All of that growth has caused many challenges to crop up. Some of Burch’s biggest obstacles are “getting everyone to pull the oars in the same direction,” making sure clients feel like they get the same service in Baltimore, Bangkok and Brussels.
Conflicts of interest also bring challenges.
“Because we’re so big it’s a much bigger process of deciding who you will represent, who you won’t represent — you have to turn lots of things away that maybe you would have continued to do if you were a smaller, more regional firm,” Burch said. “That creates a lot of tensions, so people who are attached to that kind of work will not be happy in our law firm.”
That has led some lawyers to leave the firm voluntarily, but others were not so lucky during the recession. The firm laid off hundreds of attorneys and staffers in the U.S. and in Europe and Asia.
Burch admits that he worried during the recession as demand for services dropped and he had to make difficult staffing decisions, but he never had concerns that the firm would not make it through the economic downturn.

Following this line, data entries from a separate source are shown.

/-- The parameters of Table 1-1 after a command: one carried is held to its range, one not carried stands, and the
lost time is raised to the holdover time that stands after the command; CLAMPED tells that a value was moved (R1 to
R3, R5, R166). -/
def Obligations.ParametersAreHeld : Prop :=
  ∀ (items : List Item) (p r : Params) (clamped : Bool) (given : Nat → Nat → Nat), readParams items p = (r, clamped) →
    (given = fun id standing => (itemNat items id).getD standing) →
      r.source = given 2 p.source ∧
      (∀ v, itemNat items 3 = some v → r.transit = min 20000 v) ∧
      (∀ v, itemNat items 4 = some v → r.stepThreshold = max 20000 (min 2000000 v)) ∧
      (∀ v, itemNat items 5 = some v → r.holdover = max 500 (min 10000 v)) ∧
      (∀ v, itemNat items 6 = some v → r.lost = max r.holdover (min 120000 v)) ∧
      (∀ v, itemNat items 7 = some v → r.minDisplay = min 2000 v) ∧
      (∀ v, itemNat items 8 = some v → r.memberLimit = max 1 (min 1024 v)) ∧
      (∀ v, itemNat items 9 = some v → r.beaconInterval = max 100 (min 2000 v)) ∧
      (∀ v, itemNat items 10 = some v → r.reportPeriod = max 1 (min 30 v)) ∧
      (∀ v, itemNat items 11 = some v → r.staleAllowance = min 2000 v) ∧
      (itemNat items 3 = none → r.transit = p.transit) ∧
        (itemNat items 4 = none → r.stepThreshold = p.stepThreshold) ∧
      (itemNat items 5 = none → r.holdover = p.holdover) ∧ (itemNat items 6 = none → r.lost = max r.holdover p.lost) ∧
      (itemNat items 7 = none → r.minDisplay = p.minDisplay) ∧
        (itemNat items 8 = none → r.memberLimit = p.memberLimit) ∧
      (itemNat items 9 = none → r.beaconInterval = p.beaconInterval) ∧
      (itemNat items 10 = none → r.reportPeriod = p.reportPeriod) ∧
      (itemNat items 11 = none → r.staleAllowance = p.staleAllowance) ∧
      (p.holdover ≤ 10000 → (clamped = true ↔ ¬(r.transit = given 3 p.transit ∧
        r.stepThreshold = given 4 p.stepThreshold ∧
        r.holdover = given 5 p.holdover ∧ r.lost = given 6 p.lost ∧ r.minDisplay = given 7 p.minDisplay ∧
        r.memberLimit = given 8 p.memberLimit ∧ r.beaconInterval = given 9 p.beaconInterval ∧
        r.reportPeriod = given 10 p.reportPeriod ∧ r.staleAllowance = given 11 p.staleAllowance)))

/-- AUDITORIUM OPEN takes a DARK auditorium to PREPARING with the parameters carried over the defaults, bands 1 to 3
off at their default offsets, its clock record and house-check context cleared (R5); any other state is refused.
AUDITORIUM SET replaces the parameters carried, measures the watch deadlines that are present anew from the last
accepted SHOWTIME, and takes at once an expiry that has thereby been reached (R2, R3, R41; taking it within the
command, and one already due even where neither time changes, is log entry 9); DARK and CLOSING are refused. -/
def Obligations.AuditoriumOpensAndRetunes : Prop :=
  (∀ (s : State) (t : Nat) (q : Queued) (rest : List Queued) (a : Nat), Heads s q rest 0x05 → a = argument q.items 1 →
    (¬(1 ≤ a ∧ a ≤ 24) →
      ∃ u, exec (.auditoriumOpen t) s = .next u ∧ RunRefused (s.advance t) u q rest .badParameter) ∧
    (1 ≤ a → a ≤ 24 → s.lifecycle a ≠ .dark →
      ∃ u, exec (.auditoriumOpen t) s = .next u ∧ RunRefused (s.advance t) u q rest .wrongState) ∧
    (∀ p c, 1 ≤ a → a ≤ 24 → s.lifecycle a = .dark → readParams q.items Params.default = (p, c) → ∃ v u,
      exec (.auditoriumOpen t) s = .next u ∧ RunDone v u q rest c [] ∧
      v.auditorium a = ⟨.preparing, p, ⟨false, 40000⟩, ⟨false, 120000⟩, ⟨false, 250000⟩, none⟩ ∧
      v.clock a = Clock.initial ∧ v.check a = HouseCheck.initial ∧ OtherShows a s v ∧
      v = { s.advance t with auditoriums := v.auditoriums, clocks := v.clocks, checks := v.checks })) ∧
  ∀ (s : State) (t : Nat) (q : Queued) (rest : List Queued) (a : Nat), Heads s q rest 0x06 → a = argument q.items 1 →
    (¬(1 ≤ a ∧ a ≤ 24) →
      ∃ u, exec (.auditoriumSet t) s = .next u ∧ RunRefused (s.advance t) u q rest .badParameter) ∧
    (1 ≤ a → a ≤ 24 → (s.lifecycle a = .dark ∨ s.lifecycle a = .closing) →
      ∃ u, exec (.auditoriumSet t) s = .next u ∧ RunRefused (s.advance t) u q rest .wrongState) ∧
    (∀ p c, 1 ≤ a → a ≤ 24 → s.lifecycle a ≠ .dark → s.lifecycle a ≠ .closing →
      readParams q.items (s.auditorium a).params = (p, c) → ∃ v w x u, exec (.auditoriumSet t) s = .next u ∧
        v.auditorium a = { s.auditorium a with params := p } ∧ OtherShows a s v ∧
        v.clock a = { s.clock a with
          holdoverDeadline := (v.clock a).holdoverDeadline, lostDeadline := (v.clock a).lostDeadline } ∧
        ((s.clock a).holdoverDeadline = none → (v.clock a).holdoverDeadline = none) ∧
        ((s.clock a).lostDeadline = none → (v.clock a).lostDeadline = none) ∧
        (∀ e d, (s.clock a).lastAccepted = some e → (s.clock a).holdoverDeadline = some d →
          (v.clock a).holdoverDeadline = some (e + p.holdover * 1000)) ∧
        (∀ e d, (s.clock a).lastAccepted = some e → (s.clock a).lostDeadline = some d →
          (v.clock a).lostDeadline = some (e + p.lost * 1000)) ∧
        v = { s.advance t with auditoriums := v.auditoriums, clocks := v.clocks } ∧
        exec (.holdoverExpiry t a) v = .next w ∧ exec (.lostExpiry t a) w = .next x ∧ RunDone x u q rest c [])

Despite the challenges of running a large firm, Burch said he is confident that he and the other firm managers can handle the risk that comes with such a large staff.
“The thing that would really scare me right now would be if we were fundamentally out of position,” he said. “If you don’t have an idea of what you want to be and why, that’s really scary. We’ve got a very good idea of what we want to be and why.”